## TASK TO CARRY OUT:
Take the data below and copy exactly the lines starting at the one with "(R69, R70). -/" and finishing at the one with "(splitImages count.toNat data)", both included.

## EXCERPTED RECORDS:
-- ==== Sys2Proof/Machine/Txn.lean ====
section
/-! DEFINITION. Configuration transactions and the selection of a profile (R64 to R72). -/

namespace Sys2Proof.Machine

/-- A commit stands for a selected profile: mode 8 + p (the model's own, for SYS_PROFILE_SELECT). -/
def Commit.profile (c : Commit) : Bool := decide (8 ≤ c.mode)

/-- The transaction that CFG_BEGIN opened for a mailbox. -/
def State.openTxn (s : State) (m : Nat) : Option Txn :=
  (s.txnOf m).filter (fun x => match x.pending with | some c => !c.profile | none => true)

/-- A mailbox's transaction leaves the list of open ones. -/
def State.closeTxn (m : Nat) (s : State) : State := s.withHst fun h => { h with txns := h.txns.filter (fun x => x.mb != m) }

/-- A mailbox that reads ROLLED is OPEN again (R70). -/
def State.unroll (m : Nat) (s : State) : State := if m < 16 ∧ (s.box m).st = 3 then s.setBox m { s.box m with st := 1 } else s

/-- CFG_BEGIN (R63, R64, R70). -/
def execCfgBegin (iss : Issuer) (s : State) : Host.Outcome State Fault Refusal :=
  let m := iss.mb.val
  let other := s.hst.txns.filter (fun x => x.mb != m)
  let held := match s.txnOf m with | some x => !x.rolled | none => false
  done <| s.command iss 0x8010 true
    [(!(s.feature 3), Status.badCommand), (held, Status.wrongState), (decide (4 ≤ other.length), Status.noResource)] fun s =>
      let s := (s.closeTxn m).unroll m
      (s.withHst fun h => { h with txns := h.txns ++ [⟨m, iss.tag, false, [], none⟩] }).complete iss Status.ok []

/-- CFG_COMMIT taken: refused, or pending (R66, R67, R70). AT_BOUNDARY with every named site idle runs as NEXT_BEAT. -/
def State.takeCommit (iss : Issuer) (mode : Nat) (lbc : Nat) (sites : W32) (s : State) : State :=
  let m := iss.mb.val
  let b := s.beat.lbc
  let now := mode == 0 || (mode == 2 && (maskList sites 32).all s.idle)
  let c : Commit := { iss := iss, mode := if now then 0 else mode, lbc := if mode = 1 then lbc else b + 1, sites := sites }
  let s := s.modTxn m fun x => { x with pending := some c }
  if now then s else s.complete iss Status.deferred []

/-- CFG_COMMIT. -/
def execCfgCommit (iss : Issuer) (mode : Byte) (lbc : W64) (sites : W32) (s : State) : Host.Outcome State Fault Refusal :=
  let k := mode.toNat
  let args := decide (2 < k) || (k == 1 && decide (lbc.toNat < s.beat.lbc + 800)) || (k == 2 && sites == 0)
  let x := s.openTxn iss.mb.val
  let rolled := match x with | some x => x.rolled | none => false
  let free := match x with | some x => x.pending.isNone | none => false
  done <| s.command iss 0x8011 (!(iss.mb == 16 && k == 1)) [] fun s =>
    if rolled then s.complete iss Status.rolledBack []
    else match lowest [(args, Status.badArgument), (!free, Status.wrongState)] with
      | some st => s.complete iss st []
      | none => s.takeCommit iss k lbc.toNat sites

/-- CFG_ROLLBACK: a pending commit ends with ROLLED_BACK; the shadow is discarded and the transaction closed (R69, R70). -/
def execCfgRollback (iss : Issuer) (s : State) : Host.Outcome State Fault Refusal :=
  let m := iss.mb.val
  done <| s.command iss 0x8012 true [] fun s =>
    match s.openTxn m with
    | none => s.complete iss Status.wrongState []
    | some x =>
      let s := (s.closeTxn m).unroll m
      let s := match x.pending with | some c => s.complete c.iss Status.rolledBack [] | none => s
      s.complete iss Status.ok [shadowSize x.entries]

/-- SYS_PROFILE_SELECT: what the profile writes waits as a commit for the next boundary (R71, R72, R3). A profile that is
empty or fails its check, for which R72 names no status here, is refused with WRONG_STATE (DESIGN CHOICE, log entry 77). -/
def execSysProfileSelect (iss : Issuer) (profile : Byte) (s : State) : Host.Outcome State Fault Refusal :=
  let p := profile.toNat
  let m := iss.mb.val
  let state := (List.range 32).any (fun n => !(s.idle n)) || !s.hst.txns.isEmpty || s.profileEmpty p
  done <| s.command iss 0x8020 true
    [(decide (3 < p), Status.badArgument), (decide (p ≤ 3) && state, Status.wrongState),
     (decide (p ≤ 3) && decide (s.backed < s.profileNeed p), Status.noResource)] fun s =>
      let c : Commit := { iss := iss, mode := 8 + p, lbc := s.beat.lbc + 1, sites := 0 }
      s.withHst fun h => { h with txns := h.txns ++ [⟨m, iss.tag, false, s.profileWrites p, some c⟩] }

/-- The writes of a shadow, in its order. -/
def State.writeAll (l : List Shadow) (s : State) : State :=
  each (shadowRegs l) (fun x t => t.writeReg 0 x.1 x.2.1 x.2.2) s

/-- A shadowed command takes effect. -/
def State.applyLoad (e : Shadow) (s : State) : State :=
  match e with
  | .load (.tmgTsetLoad _ _ site first count) data => s.loadTsets site.toNat first.toNat (splitImages count.toNat data)
  | .load (.vstMktabLoad _ _ site first count) data => s.loadMarks site.toNat first.toNat (splitEntries 16 count.toNat data)
  | .load (.capAqMaskLoad _ _ unit bins) data => s.loadMask unit.toNat bins.toNat data
  | .load (.supSet _ controllers op vset) _ => s.supSet controllers op vset
  | _ => s

/-- What the written registers do, from the state `old` before the writes, and the shadowed commands; NTU_INC is in force from the
application beat on (R66). -/
def State.settleAll (old : State) (l : List Shadow) (s : State) : State :=
  (each l State.applyLoad (each (shadowRegs l) (fun x t => State.settleWrite old x.1 t) s)).takeInc

/-- The final completion of a commit; none where its mailbox was reset (R38, R59). -/
def State.endCommit (c : Commit) (status : Nat) (res : List Nat) (s : State) : State :=
  if c.muted then s else s.complete c.iss status res

/-- A due commit at its application beat: every check on the state and on what its writes make of it; refused whole, with
the transaction left open, or applied whole and closed (R66). -/
def State.applyCommit (m : Nat) (x : Txn) (c : Commit) (s : State) : State :=
  let t := s.writeAll x.entries
  let b := s.beat.lbc
  let idle := (c.profile && (List.range 32).any (fun n => !(s.idle n)), Status.wrongState)
  match lowest (idle :: commitChecks s t x.entries) with
  | some st => (if c.profile then s.closeTxn m else s.modTxn m fun x => { x with pending := none }).endCommit c st []
  | none =>
    let s := (State.settleAll s x.entries t).closeTxn m
    let s := when c.profile (State.putField HST_STATE_PROFILE 0 (c.mode - 8)) s
    s.endCommit c Status.ok ([b % 2 ^ 32, b / 2 ^ 32 % 2 ^ 32] ++ (if c.profile then [] else [shadowSize x.entries]))

/-- What stands above the commits at a boundary: the faults presented are latched and contained, due aborts take place, due burst
starts and the thread state changes of the boundary (precedences 1 to 3 of R23). -/
def State.upToCommits (s : State) : State :=
  ((((s.latchFaults).takeAborts (List.range 32)).enterQuiets).startAll).crossThreads

/-- The due commit of a mailbox, if any. -/
def State.dueCommit (s : State) (m : Nat) : Option (Txn × Commit) :=
  (s.txnOf m).bind (fun x => (x.pending.filter s.commitDue).map (fun c => (x, c)))

/-- What stands above new requests at a boundary: the due commits too, in the order of R68, a due throttle tick (R425), and the
events that waited for them (precedences 1 to 4 of R23). -/
def State.upToRequests (s : State) : State :=
  (each (List.range 17) (fun m s => match s.dueCommit m with | some x => s.applyCommit m x.1 x.2 | none => s)
    s.upToCommits).throttle.exchangeOnce

/-- CFG_APPLY: a mailbox's pending commit, once it is due, after what stands above it at its boundary (R23); a lower mailbox's due
commit comes first (R66, R68). -/
def execCfgApply (mb : Fin 17) (s : State) : Host.Outcome State Fault Refusal :=
  done <| s.live fun s => State.exchangeOnce <|
    let s := s.upToCommits
    if (List.range mb.val).any (fun m => (s.dueCommit m).isSome) then s
    else match s.dueCommit mb.val with
      | some x => s.applyCommit mb.val x.1 x.2
      | none => s

end Sys2Proof.Machine
end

## WRITTEN RESPONSE:
/-- CFG_ROLLBACK: a pending commit ends with ROLLED_BACK; the shadow is discarded and the transaction closed (R69, R70). -/
def execCfgRollback (iss : Issuer) (s : State) : Host.Outcome State Fault Refusal :=
  let m := iss.mb.val
  done <| s.command iss 0x8012 true [] fun s =>
    match s.openTxn m with
    | none => s.complete iss Status.wrongState []
    | some x =>
      let s := (s.closeTxn m).unroll m
      let s := match x.pending with | some c => s.complete c.iss Status.rolledBack [] | none => s
      s.complete iss Status.ok [shadowSize x.entries]

/-- SYS_PROFILE_SELECT: what the profile writes waits as a commit for the next boundary (R71, R72, R3). A profile that is
empty or fails its check, for which R72 names no status here, is refused with WRONG_STATE (DESIGN CHOICE, log entry 77). -/
def execSysProfileSelect (iss : Issuer) (profile : Byte) (s : State) : Host.Outcome State Fault Refusal :=
  let p := profile.toNat
  let m := iss.mb.val
  let state := (List.range 32).any (fun n => !(s.idle n)) || !s.hst.txns.isEmpty || s.profileEmpty p
  done <| s.command iss 0x8020 true
    [(decide (3 < p), Status.badArgument), (decide (p ≤ 3) && state, Status.wrongState),
     (decide (p ≤ 3) && decide (s.backed < s.profileNeed p), Status.noResource)] fun s =>
      let c : Commit := { iss := iss, mode := 8 + p, lbc := s.beat.lbc + 1, sites := 0 }
      s.withHst fun h => { h with txns := h.txns ++ [⟨m, iss.tag, false, s.profileWrites p, some c⟩] }

/-- The writes of a shadow, in its order. -/
def State.writeAll (l : List Shadow) (s : State) : State :=
  each (shadowRegs l) (fun x t => t.writeReg 0 x.1 x.2.1 x.2.2) s

/-- A shadowed command takes effect. -/
def State.applyLoad (e : Shadow) (s : State) : State :=
  match e with
  | .load (.tmgTsetLoad _ _ site first count) data => s.loadTsets site.toNat first.toNat (splitImages count.toNat data)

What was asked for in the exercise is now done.